RECORDS FOR THE EXERCISE -
··········

-- ==== Sys2Proof/Machine/Signal.lean ====
section
/-! DEFINITION. The signal path of a line port as functions on samples (R107 to R123, R138 to R151, R153, R196): the subcarrier grid, the
places of symbols in a frame, equaliser, carrier recovery, soft demapping, power and scaling, predistortion. A symbol is held as 256 to half
the spacing of its constellation. Word lengths and what the spec leaves to the implementer: log entries 165 to 167. -/
namespace Sys2Proof.Machine

/-! ### Grid and delays (R107, R111, R151) -/

/-- Subcarrier symbol rate Bs, spacing Δ = Bs (1 + ρ) and twice the centre fj of subcarrier `j` from the carrier, in Hz; Bs and Δ are times
100 · S (R107). -/
def Rung.rateHz (r : Rung) : Nat := r.baud * 250000000 * 100
def Rung.spacingHz (r : Rung) : Nat := r.baud * 250000000 * (100 + r.rolloff)
def Rung.centreHz (r : Rung) (j : Nat) : Int := (2 * (j : Int) - ((r.subs : Int) - 1)) * r.spacingHz

/-- The delays D × (λ² / c) × fj of the subcarriers in fs, offset so that the smallest is zero: D in ps/nm, λ in pm (R111). -/
def bulkDelays (d : Int) (wl : Nat) (r : Rung) : List Nat :=
  let raw := (List.range r.subs).map (fun j => roundAway (d * wl * wl * r.centreHz j) (2 * 100 * r.subs * 299792458 * 10 ^ 12))
  let low := raw.foldl min (raw.headD 0)
  raw.map (fun x => (x - low).toNat)

/-! ### Symbol places (R138, R139, R196) -/

/-- Symbol times of a subcarrier in a frame, of its header, and what stands at time `t`: a header symbol, a pilot, or data. -/
def Rung.times (r : Rung) : Nat := 65536 / r.subs
def Rung.headTimes (r : Rung) : Nat := 1024 / r.subs
def Rung.isPilot (r : Rung) (t : Nat) : Bool := decide (r.headTimes ≤ t) && (t - r.headTimes) % r.pilotInv == 0
def Rung.isData (r : Rung) (t : Nat) : Bool := decide (r.headTimes ≤ t) && (t - r.headTimes) % r.pilotInv != 0

/-- Pilots of a subcarrier and polarisation in a frame (R146). -/
def Rung.pilots (r : Rung) : Nat := (r.times - r.headTimes + r.pilotInv - 1) / r.pilotInv

/-- Both polarisations of a symbol, or of a list of samples, by number: 0 is X, 1 is Y. -/
def pol {α : Type} (x : α × α) (q : Nat) : α := if q = 0 then x.1 else x.2

/-- The bits of a header by place: symbol time, subcarrier, X before Y, I before Q (R196). -/
def headPlaces (r : Rung) : List (Nat × Nat × Nat × Nat) :=
  (List.range r.headTimes).flatMap (fun t => (List.range r.subs).flatMap (fun j =>
    [(t, j, 0, 0), (t, j, 0, 1), (t, j, 1, 0), (t, j, 1, 1)]))

/-- The part of a symbol: I, or Q. -/
def part (z : Cx) (d : Nat) : Int := if d = 0 then z.re else z.im

/-- The 512 header bytes as hard QPSK decisions of recovered symbols, by subcarrier (R124, R196). -/
def headDecide (r : Rung) (syms : List (List Cx × List Cx)) : List Nat :=
  bitsBytes 512 ((headPlaces r).map (fun x =>
    if part ((pol (syms.getD x.2.1 ([], [])) x.2.2.1).getD x.1 {}) x.2.2.2 < 0 then 1 else 0))

/-! ### Energies (R147) -/

/-- The counts that weigh the amplitudes of a composition: its own, or equal ones where the matcher is bypassed. -/
def weights (m hq : Nat) (counts : List Nat) : List Nat := if unshaped m hq || counts = [] then List.replicate (levels m) 1 else counts

/-- 2^16 × the mean data energy of a 2D symbol, in units of half the spacing squared. -/
def dataEnergy (m hq : Nat) (counts : List Nat) : Nat :=
  let w := weights m hq counts
  ((List.range w.length).map (fun a => w.getD a 0 * (2 * a + 1) ^ 2)).sum * 2 ^ 17 / max 1 w.sum

/-- The energy of header symbols and pilots at a boost in 0.5 dB, in the same units (R147). -/
def pilotEnergy (e pb : Nat) : Nat := e * tenTo pb 20 / 2 ^ 32

/-- The part of a header symbol or pilot in I or Q, as 256 to half the spacing. -/
def pilotLevel (e pb : Nat) : Nat := rootOf (pilotEnergy e pb / 2)

/-! ### Equaliser (R113, R115) -/

def everyOther : List Cx → List Cx
  | [] => []
  | [a] => [a]
  | a :: _ :: r => a :: everyOther r

/-- The samples that tap `k` of `2 c + 1` meets, at the symbol rate; samples outside the frame are zero. -/
def stride (c k : Nat) (x : List Cx) : List Cx :=
  everyOther ((List.replicate c ({} : Cx) ++ x ++ List.replicate c ({} : Cx)).drop (2 * c - k))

··········

PROBLEM STATEMENT -
Repeat, word for word, all the lines above.

TASK SOLUTION -
-- ==== Sys2Proof/Machine/Signal.lean ====
section
/-! DEFINITION. The signal path of a line port as functions on samples (R107 to R123, R138 to R151, R153, R196): the subcarrier grid, the
places of symbols in a frame, equaliser, carrier recovery, soft demapping, power and scaling, predistortion. A symbol is held as 256 to half
the spacing of its constellation. Word lengths and what the spec leaves to the implementer: log entries 165 to 167. -/
namespace Sys2Proof.Machine

/-! ### Grid and delays (R107, R111, R151) -/

/-- Subcarrier symbol rate Bs, spacing Δ = Bs (1 + ρ) and twice the centre fj of subcarrier `j` from the carrier, in Hz; Bs and Δ are times
100 · S (R107). -/
def Rung.rateHz (r : Rung) : Nat := r.baud * 250000000 * 100
def Rung.spacingHz (r : Rung) : Nat := r.baud * 250000000 * (100 + r.rolloff)
def Rung.centreHz (r : Rung) (j : Nat) : Int := (2 * (j : Int) - ((r.subs : Int) - 1)) * r.spacingHz

/-- The delays D × (λ² / c) × fj of the subcarriers in fs, offset so that the smallest is zero: D in ps/nm, λ in pm (R111). -/
def bulkDelays (d : Int) (wl : Nat) (r : Rung) : List Nat :=
  let raw := (List.range r.subs).map (fun j => roundAway (d * wl * wl * r.centreHz j) (2 * 100 * r.subs * 299792458 * 10 ^ 12))
  let low := raw.foldl min (raw.headD 0)
  raw.map (fun x => (x - low).toNat)

/-! ### Symbol places (R138, R139, R196) -/

/-- Symbol times of a subcarrier in a frame, of its header, and what stands at time `t`: a header symbol, a pilot, or data. -/
def Rung.times (r : Rung) : Nat := 65536 / r.subs
def Rung.headTimes (r : Rung) : Nat := 1024 / r.subs
def Rung.isPilot (r : Rung) (t : Nat) : Bool := decide (r.headTimes ≤ t) && (t - r.headTimes) % r.pilotInv == 0
def Rung.isData (r : Rung) (t : Nat) : Bool := decide (r.headTimes ≤ t) && (t - r.headTimes) % r.pilotInv != 0

/-- Pilots of a subcarrier and polarisation in a frame (R146). -/
def Rung.pilots (r : Rung) : Nat := (r.times - r.headTimes + r.pilotInv - 1) / r.pilotInv

/-- Both polarisations of a symbol, or of a list of samples, by number: 0 is X, 1 is Y. -/
def pol {α : Type} (x : α × α) (q : Nat) : α := if q = 0 then x.1 else x.2

/-- The bits of a header by place: symbol time, subcarrier, X before Y, I before Q (R196). -/
def headPlaces (r : Rung) : List (Nat × Nat × Nat × Nat) :=
  (List.range r.headTimes).flatMap (fun t => (List.range r.subs).flatMap (fun j =>
    [(t, j, 0, 0), (t, j, 0, 1), (t, j, 1, 0), (t, j, 1, 1)]))

/-- The part of a symbol: I, or Q. -/
def part (z : Cx) (d : Nat) : Int := if d = 0 then z.re else z.im

/-- The 512 header bytes as hard QPSK decisions of recovered symbols, by subcarrier (R124, R196). -/
def headDecide (r : Rung) (syms : List (List Cx × List Cx)) : List Nat :=
  bitsBytes 512 ((headPlaces r).map (fun x =>
    if part ((pol (syms.getD x.2.1 ([], [])) x.2.2.1).getD x.1 {}) x.2.2.2 < 0 then 1 else 0))

/-! ### Energies (R147) -/

/-- The counts that weigh the amplitudes of a composition: its own, or equal ones where the matcher is bypassed. -/
def weights (m hq : Nat) (counts : List Nat) : List Nat := if unshaped m hq || counts = [] then List.replicate (levels m) 1 else counts

/-- 2^16 × the mean data energy of a 2D symbol, in units of half the spacing squared. -/
def dataEnergy (m hq : Nat) (counts : List Nat) : Nat :=
  let w := weights m hq counts
  ((List.range w.length).map (fun a => w.getD a 0 * (2 * a + 1) ^ 2)).sum * 2 ^ 17 / max 1 w.sum

/-- The energy of header symbols and pilots at a boost in 0.5 dB, in the same units (R147). -/
def pilotEnergy (e pb : Nat) : Nat := e * tenTo pb 20 / 2 ^ 32

/-- The part of a header symbol or pilot in I or Q, as 256 to half the spacing. -/
def pilotLevel (e pb : Nat) : Nat := rootOf (pilotEnergy e pb / 2)

/-! ### Equaliser (R113, R115) -/

def everyOther : List Cx → List Cx
  | [] => []
  | [a] => [a]
  | a :: _ :: r => a :: everyOther r

/-- The samples that tap `k` of `2 c + 1` meets, at the symbol rate; samples outside the frame are zero. -/
def stride (c k : Nat) (x : List Cx) : List Cx :=
  everyOther ((List.replicate c ({} : Cx) ++ x ++ List.replicate c ({} : Cx)).drop (2 * c - k))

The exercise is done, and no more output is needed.